Verizon would be under the same constraints as far as locals as any other provider.


----------



## Joe Tylman (Dec 13, 2012)

comizzou573 said:


> Its live tv and coming through the internet. Through the internet we are free to use whatever news paper we want being from cali or hawaii, and there is some local stations out there that have live feed on the net as well. For the federal government, to block our ip address to access the la times or ny times because we dont live there, would be missed.


Newspapers and local channels are completely different. Distant networks services will not be provided through any ipTV and most won't even bother with locals as their goal is to try and keep costs down.


----------



## comizzou573 (Aug 6, 2007)

Joe Tylman said:


> Newspapers and local channels are completely different. Distant networks services will not be provided through any ipTV and most won't even bother with locals as their goal is to try and keep costs down.


How about streaming internet radio from another state, they would need to put regulations on that...only difference would be one has picture feed and the other is audio feed.


----------



## Joe Tylman (Dec 13, 2012)

comizzou573 said:


> How about streaming internet radio from another state, they would need to put regulations on that...only difference would be one has picture feed and the other is audio feed.


There already are regulations on it. The same that impact OTA TV. You do not see anyone rebroadcasting radio signals without consent of the radio stations. This is why iheartradio and other websites exist. They are either owned or have agreements with the broadcast owners.

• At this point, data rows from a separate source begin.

-- ==== Sys2Proof/Certificates/Slice0/Obligations.lean ====
section
/-! DEFINITION. The statements for the provers. -/

section Claims

open Sys2Proof Sys2Proof.Machine

/-! ### The queue -/

/-- A command at the front of the queue is executed with the queue's rest.
Model's choice used: log 2. -/
def Obligations.StepRunsTheFront : Prop :=
  ∀ (c : Instr) (s : State), step (s.queueFirst c) = exec c s

/-! ### PX scalar instructions (R215 to R217) -/

/-- Table 6-3, formats SR of two operands and of one: each alone in its bundle completes with its result in rd; multiplication and division with
the corners of R217; the counts of bits and the byte reversal. -/
def Obligations.ScalarArithmetic : Prop :=
  (∀ (s : State) (x : Px) (rd rs1 rs2 : SReg), Ready s x →
    let a := (thr s x).sreg rs1
    let b := (thr s x).sreg rs2
    exec (.add x rd rs1 rs2) s = toS s x rd (a + b)
    ∧ exec (.sub x rd rs1 rs2) s = toS s x rd (a - b)
    ∧ exec (.and x rd rs1 rs2) s = toS s x rd (a &&& b)
    ∧ exec (.or x rd rs1 rs2) s = toS s x rd (a ||| b)
    ∧ exec (.xor x rd rs1 rs2) s = toS s x rd (a ^^^ b)
    ∧ exec (.andn x rd rs1 rs2) s = toS s x rd (a &&& ~~~b)
    ∧ exec (.sll x rd rs1 rs2) s = toS s x rd (a <<< (b.toNat % 64))
    ∧ exec (.srl x rd rs1 rs2) s = toS s x rd (a >>> (b.toNat % 64))
    ∧ exec (.sra x rd rs1 rs2) s = toS s x rd (a.sshiftRight (b.toNat % 64))
    ∧ exec (.ror x rd rs1 rs2) s = toS s x rd (a.rotateRight (b.toNat % 64))
    ∧ exec (.rol x rd rs1 rs2) s = toS s x rd (a.rotateLeft (b.toNat % 64))
    ∧ exec (.slt x rd rs1 rs2) s = toS s x rd (if a.toInt < b.toInt then 1 else 0)
    ∧ exec (.sltu x rd rs1 rs2) s = toS s x rd (if a.toNat < b.toNat then 1 else 0)
    ∧ exec (.min x rd rs1 rs2) s = toS s x rd (BitVec.ofInt 64 (min a.toInt b.toInt))
    ∧ exec (.max x rd rs1 rs2) s = toS s x rd (BitVec.ofInt 64 (max a.toInt b.toInt))
    ∧ exec (.minu x rd rs1 rs2) s = toS s x rd (BitVec.ofNat 64 (min a.toNat b.toNat))
    ∧ exec (.maxu x rd rs1 rs2) s = toS s x rd (BitVec.ofNat 64 (max a.toNat b.toNat))
    ∧ exec (.sel x rd rs1 rs2) s = toS s x rd (if (thr s x).sreg rd = 0 then b else a))
  ∧ (∀ (s : State) (x : Px) (rd rs1 rs2 : SReg), Ready s x →
    let a := (thr s x).sreg rs1
    let b := (thr s x).sreg rs2
    exec (.mul x rd rs1 rs2) s = toS s x rd (BitVec.ofInt 64 (a.toInt * b.toInt))
    ∧ exec (.mulh x rd rs1 rs2) s = toS s x rd (BitVec.ofInt 64 (a.toInt * b.toInt / 2 ^ 64))
    ∧ exec (.mulhu x rd rs1 rs2) s = toS s x rd (BitVec.ofNat 64 (a.toNat * b.toNat / 2 ^ 64))
    ∧ exec (.mulhsu x rd rs1 rs2) s = toS s x rd (BitVec.ofInt 64 (a.toInt * b.toNat / 2 ^ 64))
    ∧ (b ≠ 0 → exec (.div x rd rs1 rs2) s = toS s x rd (BitVec.ofInt 64 (a.toInt.tdiv b.toInt)))
    ∧ (b ≠ 0 → exec (.divu x rd rs1 rs2) s = toS s x rd (BitVec.ofNat 64 (a.toNat / b.toNat)))
    ∧ (b ≠ 0 → exec (.rem x rd rs1 rs2) s = toS s x rd (BitVec.ofInt 64 (a.toInt.tmod b.toInt)))
    ∧ (b ≠ 0 → exec (.remu x rd rs1 rs2) s = toS s x rd (BitVec.ofNat 64 (a.toNat % b.toNat)))
    ∧ (b = 0 → exec (.div x rd rs1 rs2) s = toS s x rd (BitVec.allOnes 64) ∧ exec (.divu x rd rs1 rs2) s = toS s x rd (BitVec.allOnes 64)
        ∧ exec (.rem x rd rs1 rs2) s = toS s x rd a ∧ exec (.remu x rd rs1 rs2) s = toS s x rd a)
    ∧ (a = BitVec.intMin 64 → b = BitVec.allOnes 64 →
        exec (.div x rd rs1 rs2) s = toS s x rd (BitVec.intMin 64) ∧ exec (.rem x rd rs1 rs2) s = toS s x rd 0))
  ∧ (∀ (s : State) (x : Px) (rd rs1 : SReg), Ready s x →
    let a := (thr s x).sreg rs1
    (∃ n, exec (.clz x rd rs1) s = toS s x rd (BitVec.ofNat 64 n) ∧ n ≤ 64 ∧ (∀ i, 64 - n ≤ i → i < 64 → a.getLsbD i = false)
      ∧ (n < 64 → a.getLsbD (63 - n) = true))
    ∧ (∃ n, exec (.ctz x rd rs1) s = toS s x rd (BitVec.ofNat 64 n) ∧ n ≤ 64 ∧ (∀ i, i < n → a.getLsbD i = false)
      ∧ (n < 64 → a.getLsbD n = true))
    ∧ exec (.popc x rd rs1) s = toS s x rd (BitVec.ofNat 64 ((List.range 64).countP (fun i => a.getLsbD i)))
    ∧ (∃ v : Word, exec (.rev8 x rd rs1) s = toS s x rd v ∧ ∀ i, i < 8 → v.extractLsb' (8 * i) 8 = a.extractLsb' (8 * (7 - i)) 8))

/-- Table 6-3, one register, one register and an immediate, and an immediate alone. -/
def Obligations.ScalarImmediates : Prop :=
  ∀ (s : State) (x : Px) (rd rs1 : SReg) (i : BitVec 10) (j : BitVec 16), Ready s x →
    let a := (thr s x).sreg rs1
    let d := (thr s x).sreg rd
    exec (.addi x rd rs1 i) s = toS s x rd (BitVec.ofInt 64 (a.toInt + i.toInt))
    ∧ exec (.muli x rd rs1 i) s = toS s x rd (BitVec.ofInt 64 (a.toInt * i.toInt))
    ∧ exec (.andi x rd rs1 i) s = toS s x rd (a &&& i.signExtend 64)
    ∧ exec (.ori x rd rs1 i) s = toS s x rd (a ||| i.signExtend 64)
    ∧ exec (.xori x rd rs1 i) s = toS s x rd (a ^^^ i.signExtend 64)
    ∧ exec (.slli x rd rs1 i) s = toS s x rd (a <<< (i.toNat % 64))
    ∧ exec (.srli x rd rs1 i) s = toS s x rd (a >>> (i.toNat % 64))
    ∧ exec (.srai x rd rs1 i) s = toS s x rd (a.sshiftRight (i.toNat % 64))
    ∧ exec (.slti x rd rs1 i) s = toS s x rd (if a.toInt < i.toInt then 1 else 0)
    ∧ exec (.sltiu x rd rs1 i) s = toS s x rd (if a.toNat < (i.signExtend 64).toNat then 1 else 0)
    ∧ exec (.sli x rd j) s = toS s x rd (j.signExtend 64)
    ∧ exec (.sins1 x rd j) s = toS s x rd ((d &&& 0xFFFFFFFF0000FFFF#64) ||| j.setWidth 64 <<< 16)
    ∧ exec (.sins2 x rd j) s = toS s x rd ((d &&& 0xFFFF0000FFFFFFFF#64) ||| j.setWidth 64 <<< 32)
    ∧ exec (.sins3 x rd j) s = toS s x rd ((d &&& 0x0000FFFFFFFFFFFF#64) ||| j.setWidth 64 <<< 48)
    ∧ exec (.spc x rd j) s = toS s x rd (BitVec.ofInt 64 ((thr s x).pc + j.toInt * 4))
    ∧ exec (.sextB x rd rs1) s = toS s x rd ((a.setWidth 8).signExtend 64)
    ∧ exec (.sextH x rd rs1) s = toS s x rd ((a.setWidth 16).signExtend 64)
    ∧ exec (.sextW x rd rs1) s = toS s x rd ((a.setWidth 32).signExtend 64)
    ∧ exec (.zextW x rd rs1) s = toS s x rd (a &&& 0xFFFFFFFF#64)

/-- `mfc` and `mtc` (R209, R210, Table 6-1): the stored registers read back, TID, BUNDLES and TIME are what they count, and a write
leaves the bits that the register has; a number that is not listed raises cause 0x02, a write in task mode of one marked M cause 0x03. -/
def Obligations.ThreadControlRegisters : Prop :=
  ∀ (s : State) (x : Px) (r : SReg), Ready s x →
    exec (.mfc x r 0x00F) s = toS s x r (BitVec.ofNat 64 (x.core.val + 32 * x.thread.val))
    ∧ exec (.mfc x r 0x021) s = toS s x r (BitVec.ofNat 64 (thr s x).bundles)
    ∧ exec (.mfc x r 0x022) s = toS s x r (BitVec.ofNat 64 s.now)
    ∧ (∀ n : BitVec 16, (n.toNat ≤ 0x015 ∨ n = 0x030 ∨ n = 0x031) → n ≠ 0x007 → n ≠ 0x00F →
        exec (.mfc x r n) s = toS s x r ((thr s x).tcrAt n.toNat))
    ∧ (∀ n : BitVec 16, MayEnter s x → (0x031 < n.toNat → exec (.mfc x r n) s = toHandler s x 0x02 0)
        ∧ (0x031 < n.toNat % 4096 → exec (.mtc x r n) s = toHandler s x 0x02 0))
    ∧ (∀ n : BitVec 16, n.toNat % 4096 ≤ 0x00A → (thr s x).monitor = false → exec (.mtc x r n) s = toHandler s x 0x03 0)
    ∧ ((thr s x).monitor = true →
        let v := (thr s x).sreg r
        let put (n : BitVec 16) (w : Word) := exec (.mtc x r n) s = .next (bundleDone s x (fun th => th.setTcr n.toNat w))
        put 0x000 (v &&& 0xFF#64) ∧ put 0x001 v ∧ put 0x002 v ∧ put 0x003 v ∧ put 0x004 v ∧ put 0x008 v ∧ put 0x009 v ∧ put 0x00A v
        ∧ put 0x005 (v &&& ~~~0x3F#64) ∧ put 0x006 (v &&& 0x1F#64) ∧ put 0x00B (v &&& 0x7F#64) ∧ put 0x00E (v &&& 0x1FF#64)
        ∧ put 0x030 (BitVec.ofNat 64 (min v.toNat 128)) ∧ put 0x031 v
        ∧ exec (.mtc x r 0x00C) s = .next (bundleDone s x (fun th =>
            (th.setTcr TIMECMP v).setTcr IP (setBit (th.tcrAt IP) 1 (decide (v.toNat ≤ s.now))))))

Even AERO understands they cannot sell the stations to people outside of the markets they broadcast in. I know there are people gaming the system but those are people intentionally lying not a company doing something it can. Distant network services will not happen over IPTV unless the stations go from locals to national cable only. The only draw here is for sports and you the leagues will do everything they can to protect and preserve their market rights for the teams. This will never be an easy way to get around broadcast rules.


----------